Дверца холодильника никак не хотела закрываться. Хвост, что ли, мешает? Нет. В чём дело? Не закрывается — и всё. Магазина приставила к дверце стул, уперев в неё его спинку.
— Побежала. Ключ не беру. Никуда не уходи пока.
Дверь опять хлопнула громко и досадливо.
Глава 20. Озеро Лебединое или рыбий хвост
У берега вода тёмно-тёмно-зелёная. Таинственная. Она крепко держит взгляд и не отпускает его от себя. Шур подумал: а может, ночью отсюда выходят русалки, чтоб порезвиться под луной? Снял сползающие на нос очки. Таинственность воды не исчезала. Откуда она?
На берегу близко-близко к воде росли деревья. Как они здесь, в Астрахани, называются, Шур не знал. А в Чебоксарах их зовут то ветла, то ракита, то ива. Узкие, длинные листочки… Деревья такие грустные, плакучие, склонили ветки к воде, будто слёзы льют. А меж ними — топольки. Стройные, высокие, весёлые. Как юноши. Они, наверно, удивляются, почему плачут их соседки?
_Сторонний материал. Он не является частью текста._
/-- The commands. One constructor per row of the table, in the table's order. -/
inductive Instr where
  | tickStart (dt : Nat) (i : TickIn)
  | d2dHeartbeatTx (dt : Nat)
  | d2dLoss (dt : Nat)
  | d2dRecovered (dt : Nat)
  | stopNLow (dt : Nat) (width : Nat)
  | stopNRelease (dt : Nat)
  | vgateLow (dt : Nat) (mv : Nat)
  | floatingSupplyLow (dt : Nat) (b : Fin 24) (boost : Bool) (mv : Nat) (dur : Nat)
  | commit (dt : Nat) (h : Fin 32) (o : Origin) (v : Nat)
  | sof (dt : Nat) (h : Fin 32) (p : HeadPkt)
  | line (dt : Nat) (h : Fin 32) (p : LineIn)
  | eof (dt : Nat) (h : Fin 32) (p : HeadPkt)
  | frameTimeout (dt : Nat) (h : Fin 32)
  | frameLate (dt : Nat) (h : Fin 32)
  | reply (dt : Nat) (h : Fin 32) (p : HeadPkt)
  | tableData (dt : Nat) (h : Fin 32) (p : HeadPkt)
  | headEvent (dt : Nat) (h : Fin 32) (p : HeadPkt)
  | timeProbe (dt : Nat) (h : Fin 32)
  | cmdTimeout (dt : Nat) (h : Fin 32)
  | busyRetry (dt : Nat) (h : Fin 32)
  | authRetry (dt : Nat) (h : Fin 32)
  | attachRetry (dt : Nat) (h : Fin 32)
  | streamMinute (dt : Nat) (h : Fin 32)
  | lifeWriteDue (dt : Nat) (h : Fin 32)
  | writebackPacket (dt : Nat) (h : Fin 32)
  | rebind (dt : Nat) (h : Fin 32) (o : Origin) (v : Nat)
  | coefFetchDone (dt : Nat) (h : Fin 32) (upTo : Nat)
  | persistClear (dt : Nat) (h : Fin 32) (o : Origin) (v : Nat)
  | tauCommit (dt : Nat) (h : Fin 32) (o : Origin) (v : Nat)
  | tableBlockWrite (dt : Nat) (t : Fin 40) (o : Origin) (offset : Nat) (data : Bytes)
  | driftConfUpdate (dt : Nat) (h : Fin 32)
  | foldTrigger (dt : Nat) (h : Fin 32)
  | foldNow (dt : Nat) (h : Fin 32) (o : Origin) (v : Nat)
  | foldClosingLimit (dt : Nat) (h : Fin 32)
  | foldCheckDone (dt : Nat) (h : Fin 32)
  | shutterOpenRetry (dt : Nat) (h : Fin 32)
  | encEdge (dt : Nat) (e : Fin 4) (a b : Bool)
  | encLatch (dt : Nat)
  | encCoarseCopy (dt : Nat)
  | speed (dt : Nat)
  | coverage (dt : Nat) (f : RingFrame)
  | headAbsent (dt : Nat) (st : Fin 8) (slot : Fin 8)
  | stationRun (dt : Nat) (st : Fin 8) (o : Origin) (v : Nat)
  | slotHead (dt : Nat) (st : Fin 8) (slot : Fin 8) (o : Origin) (v : Nat)
  | slotMap (dt : Nat) (st : Fin 8) (slot : Fin 8) (o : Origin) (offset : Nat) (data : Bytes)
  | covEnable (dt : Nat) (o : Origin) (v : Nat)
  | zoneRun (dt : Nat) (z : Fin 192) (o : Origin) (v : Nat)
  | demands (dt : Nat) (m : PartnerMsg) (tick : Nat) (zs : List (Nat × Nat))
  | arm (dt : Nat) (b : Fin 24) (o : Origin)
  | disarm (dt : Nat) (b : Fin 24) (o : Origin)
  | testPulse (dt : Nat) (n : Fin 192) (o : Origin) (v : Nat)
  | requestEligible (dt : Nat) (n : Fin 192) (pts : List Int)
  | requestDeadline (dt : Nat) (n : Fin 192)
  | boostEnd (dt : Nat) (n : Fin 192) (i : Nat)
  | fallEnd (dt : Nat) (n : Fin 192) (i : Nat)
  | peakEnd (dt : Nat) (n : Fin 192) (i : Nat)
  | phDropEnd (dt : Nat) (n : Fin 192) (i : Nat)
  | chopThreshold (dt : Nat) (n : Fin 192) (i : Nat)
  | durationEnd (dt : Nat) (n : Fin 192) (i : Nat)
  | tSlowEnd (dt : Nat) (n : Fin 192)
  | decayEnd (dt : Nat) (n : Fin 192) (i : Nat) (rEst : Nat)
  | decayLong (dt : Nat) (n : Fin 192)
  | bankFree (dt : Nat) (b : Fin 24) (pts : List Int)
  | railSample (dt : Nat) (b : Fin 24) (boost : Bool) (shs : Nat)
  | pwmPeriod (dt : Nat) (n : Fin 192) (iAvg : Nat)
  | overcurrent (dt : Nat) (n : Fin 192) (i : Nat) (vds : Nat)
  | openCheck (dt : Nat) (n : Fin 192) (i : Nat)
  | offTestRound (dt : Nat) (b : Fin 24)
  | railOffTestSample (dt : Nat) (b : Fin 24) (vd vr : Nat)
  | railOnTestSample (dt : Nat) (n : Fin 192) (vd vr : Nat)
  | diagClear (dt : Nat) (n : Fin 192) (o : Origin) (v : Nat)
  | bankDiagClear (dt : Nat) (b : Fin 24) (o : Origin) (v : Nat)
  | cdWindowOpen (dt : Nat) (n : Fin 192)
  | cdWindowEnd (dt : Nat) (n : Fin 192) (pts : List Int)
  | channelCalDone (dt : Nat) (n : Fin 192) (cs ds shs : SenseCal) (trims : List Int)
  | calOverdue (dt : Nat) (n : Fin 192)
  | calNow (dt : Nat) (o : Origin) (v : Nat)
  | restore (dt : Nat)
  | segmentCopyDone (dt : Nat) (h : Fin 32)
  | intentWrite (dt : Nat) (o : Origin) (station : Bool) (i : Fin 32) (sub : Nat) (v : Nat)
  | streamWrite (dt : Nat) (x : Fin 64) (o : Origin) (sub : Nat) (v : Nat)
  | powerLimit (dt : Nat) (o : Origin) (v : Nat)
  | refreshDue (dt : Nat) (d : Fin 16) (waiting : List MemReq) (sweeps : List LaneSweep)
  | memReadDone (dt : Nat) (r : MemRead)
  | scrubRead (dt : Nat) (r : MemRead) (odecc : Nat)
  | subchannelRetrain (dt : Nat) (d : Fin 16) (o : Origin) (v : Nat)
  | stageADone (dt : Nat) (l : Fin 96)
  | stageTimeout (dt : Nat) (l : Fin 96) (seen : StageSeen)
  | cap (dt : Nat) (l : Fin 96) (w : TrainWord)
  | capAck (dt : Nat) (l : Fin 96) (w : TrainWord)
  | rateGo (dt : Nat) (l : Fin 96) (w : TrainWord)
  | eqReq (dt : Nat) (l : Fin 96) (w : TrainWord)
  | eqStatus (dt : Nat) (l : Fin 96) (w : TrainWord)
  | eqMeasure (dt : Nat) (l : Fin 96) (eyeH eyeW : Nat)
  | ctleStep (dt : Nat) (l : Fin 96) (eyeH eyeW : Nat)
  | eqDone (dt : Nat) (l : Fin 96) (w : TrainWord)
  | lull (dt : Nat) (l : Fin 96) (w : TrainWord)
  | rxStatus (dt : Nat) (l : Fin 96) (w : TrainWord)
  | rxStatusTimeout (dt : Nat) (l : Fin 96)
  | loss (dt : Nat) (l : Fin 96) (i : LossIn)
  | cdrLock (dt : Nat) (l : Fin 96)
  | relockTimeout (dt : Nat) (l : Fin 96)
  | absentRetry (dt : Nat) (l : Fin 96)
  | signalDetect (dt : Nat) (l : Fin 96)
  | laneRetrain (dt : Nat) (l : Fin 96) (o : Origin) (v : Nat)
  | exportLaneFree (dt : Nat) (x : Fin 48)
  | stripeRejoin (dt : Nat) (x : Fin 48)
  | auxMode (dt : Nat) (a : Fin 4) (o : Origin) (v : Nat)
  | bitSlip (dt : Nat) (a : Fin 4) (o : Origin) (v : Nat)
  | captureArm (dt : Nat) (a : Fin 4) (o : Origin) (v : Nat)
  | matchWrite (dt : Nat) (a : Fin 4) (o : Origin) (mask : Bool) (v : Nat)
  | lullReq (dt : Nat) (a : Fin 4) (o : Origin) (v : Nat)
  | ringFrameForward (dt : Nat) (f : RingFrame)
  | frameInsert (dt : Nat) (collide : Bool)
  | ringStatus (dt : Nat) (f : RingFrame)
  | ringStatusTx (dt : Nat)
  | ringStatusTimeout (dt : Nat) (p : Fin 2)
  | unwrap (dt : Nat) (p : Fin 2)
  | delayExchange (dt : Nat) (t1 : List Nat)
  | delayReq (dt : Nat) (f : RingFrame) (t2 t3 : Nat)
  | delayRsp (dt : Nat) (f : RingFrame) (t4 : Nat)
  | timeSync (dt : Nat) (f : RingFrame) (residence : Nat)
  | masterTimeLost (dt : Nat)
  | estop (dt : Nat) (f : RingFrame)
  | estopClear (dt : Nat) (f : RingFrame)
  | enum (dt : Nat) (f : RingFrame)
  | ringReset (dt : Nat) (f : RingFrame)
  | ringJoin (dt : Nat) (o : Origin) (v : Nat)
  | grantTake (dt : Nat) (f : RingFrame)
  | grantRenew (dt : Nat) (f : RingFrame)
  | grantRevoke (dt : Nat) (f : RingFrame)
  | objReqRead (dt : Nat) (f : RingFrame)
  | objReqWrite (dt : Nat) (f : RingFrame)
  | blockRead (dt : Nat) (f : RingFrame)
  | blockWrite (dt : Nat) (f : RingFrame)
  | rangeRead (dt : Nat) (f : RingFrame)
  | rangeWrite (dt : Nat) (f : RingFrame)
  | blockData (dt : Nat) (f : RingFrame)
  | xferTimeout (dt : Nat) (src xfer : Nat)
  | cyclic (dt : Nat) (f : RingFrame)
  | mapEnable (dt : Nat) (m : Fin 8) (o : Origin) (v : Nat)
  | mirrorWrite (dt : Nat)
  | nvmWriteDone (dt : Nat) (bank : Fin 4)
  | nvmProgramDone (dt : Nat) (bank : Fin 4)
  | heartbeat (dt : Nat) (m : PartnerMsg) (p : HeadPkt)
  | partnerHeartbeatTx (dt : Nat)
  | partnerDown (dt : Nat)
  | objFwd (dt : Nat) (m : PartnerMsg) (key : Nat) (data : Bytes)
  | armedSet (dt : Nat) (m : PartnerMsg) (i : SetIn)
  | offsets (dt : Nat) (m : PartnerMsg) (h : Fin 32) (tag : Nat) (part : OffsPart)
  | diagState (dt : Nat) (m : PartnerMsg) (chs banks : List DiagEntry)
  | candidate (dt : Nat) (m : PartnerMsg) (vals : List (Nat × Nat))
  | verdict (dt : Nat) (m : PartnerMsg) (code : Nat)
  | verdictTimeout (dt : Nat)
  | configSync (dt : Nat) (m : PartnerMsg) (vals : List (Nat × Nat)) (blocks : List (Nat × Bytes)) (sets : List SetIn)
  | authorityRefresh (dt : Nat)
  | claimLapsed (dt : Nat)
  | peerClaimEdge (dt : Nat)
  | peerClaimTimeout (dt : Nat)
  | claimSettle (dt : Nat)
  | claimBackoff (dt : Nat)
  | leaseExpired (dt : Nat)
  | handover (dt : Nat) (o : Origin) (v : Nat)
  | stateReq (dt : Nat) (o : Origin) (v : Nat)
  | domainSwitch (dt : Nat)
  | quadrantIdle (dt : Nat) (q : Fin 4)
  | clockCheck (dt : Nat) (sysHz laneAHz laneBHz : Nat) (crystalHz : Nat)
  | housekeepingRound (dt : Nat) (i : HouseIn)
  | orderlyStopEnd (dt : Nat)
  | thermalRecovery (dt : Nat) (ts : List Int)
  | cutoff (dt : Nat) (sensor : Fin 16)
  | flashPoll (dt : Nat) (busy : Bool)
  | spiSel (dt : Nat) (o : Origin) (v : Nat)
  | selTimeout (dt : Nat)
  | spiGo (dt : Nat) (o : Origin) (v : Nat)
  | spiShiftDone (dt : Nat) (miso : Nat)
  | configSave (dt : Nat) (o : Origin) (v : Nat)
  | configClear (dt : Nat) (o : Origin) (v : Nat)
  | powerOn (dt : Nat) (vaoLow : Bool) (dur : Nat)
  | rstN (dt : Nat) (width : Nat)
  | watchdog (dt : Nat)
  | resetRelease (dt : Nat) (pairId : Fin 2) (rails : List Nat)
  | supplyRecheck (dt : Nat) (rails : List Nat)
  | nvmRecoveryDone (dt : Nat) (rdid : Nat) (headerOk : Bool)
  | firmwareStart (dt : Nat) (residentOk : Bool)
  | dramTrainingDone (dt : Nat) (r : List TrainIn)
  | dramWipeDone (dt : Nat)
  | startTimeWait (dt : Nat)
  | startWaitExpired (dt : Nat)
  | lcReq (dt : Nat) (o : Origin) (v : Nat)
  | ownerKey (dt : Nat) (o : Origin) (offset : Nat) (key : Bytes)
  | debugReset (dt : Nat) (o : Origin) (v : Nat)
  | tapReset (dt : Nat)
  | idcode (dt : Nat)
  | samplePreload (dt : Nat) (pins : List Bool) (update : List Bool)
  | extest (dt : Nat) (pins : List Bool) (update : List Bool)
  | clamp (dt : Nat)
  | highz (dt : Nat)
  | bypass (dt : Nat)
  | dbgStatus (dt : Nat)
  | dbgUnlock (dt : Nat) (response : Bytes)
  | unlockLockoutEnd (dt : Nat)
  | dbgRelock (dt : Nat) (o : Origin) (v : Nat)
  | dbgObjRead (dt : Nat) (index sub : Nat)
  | dbgObjWrite (dt : Nat) (index sub : Nat) (length : Nat) (data : Nat)
  | dbgObjBlockRead (dt : Nat) (index sub : Nat) (length : Nat) (offset : Nat)
  | dbgObjBlockStage (dt : Nat) (length : Nat) (offset : Nat) (data : Nat)
  | dbgObjBlockApply (dt : Nat) (index sub : Nat) (offset : Nat)
  | dbgMemRead (dt : Nat) (space : Fin 4) (addr : Nat) (autoinc : Bool)
  | dbgMemWrite (dt : Nat) (space : Fin 4) (addr : Nat) (autoinc : Bool) (data : Nat)
  | haltPipes (dt : Nat) (o : Origin) (v : Nat)
  | haltStations (dt : Nat) (o : Origin) (v : Nat)
  | haltZones (dt : Nat) (o : Origin) (v : Nat)
  | liveAct (dt : Nat) (o : Origin) (v : Nat)
  | stepPipes (dt : Nat) (o : Origin) (v : Nat)
  | stepStations (dt : Nat) (o : Origin) (v : Nat)
  | stepTick (dt : Nat) (o : Origin) (v : Nat)
  | auxReceivedWord (dt : Nat) (a : Fin 4) (w : Nat)
  | watchdogService (dt : Nat)
  | fullTrainingDone (dt : Nat) (d : Fin 16) (sweeps : List LaneSweep)
  | decayLimit (dt : Nat) (n : Fin 192)
  | gateReleaseAfterD2dLoss (dt : Nat)
  deriving DecidableEq, Repr

end Sys2Proof
end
А может, они не плачут? Просто смотрятся всё время в воду, как в зеркало? Собой любуются, кокетки. Некоторые даже косы в воде замочили. Это же от них вода такая зелёная.
Маленькое озерко… Чудо природы… Люди идут и смотрят в него и, наверно, делаются добрее. А буквально в двух шагах гремят трамваи. Какие у них трескучие голоса. Хорошо, что в Чебоксарах нет трамваев. И без них шуму много. «Почему это другие ребята не замечают шума, даже любят его, а мне шум мешает думать?» — удивляется Шур.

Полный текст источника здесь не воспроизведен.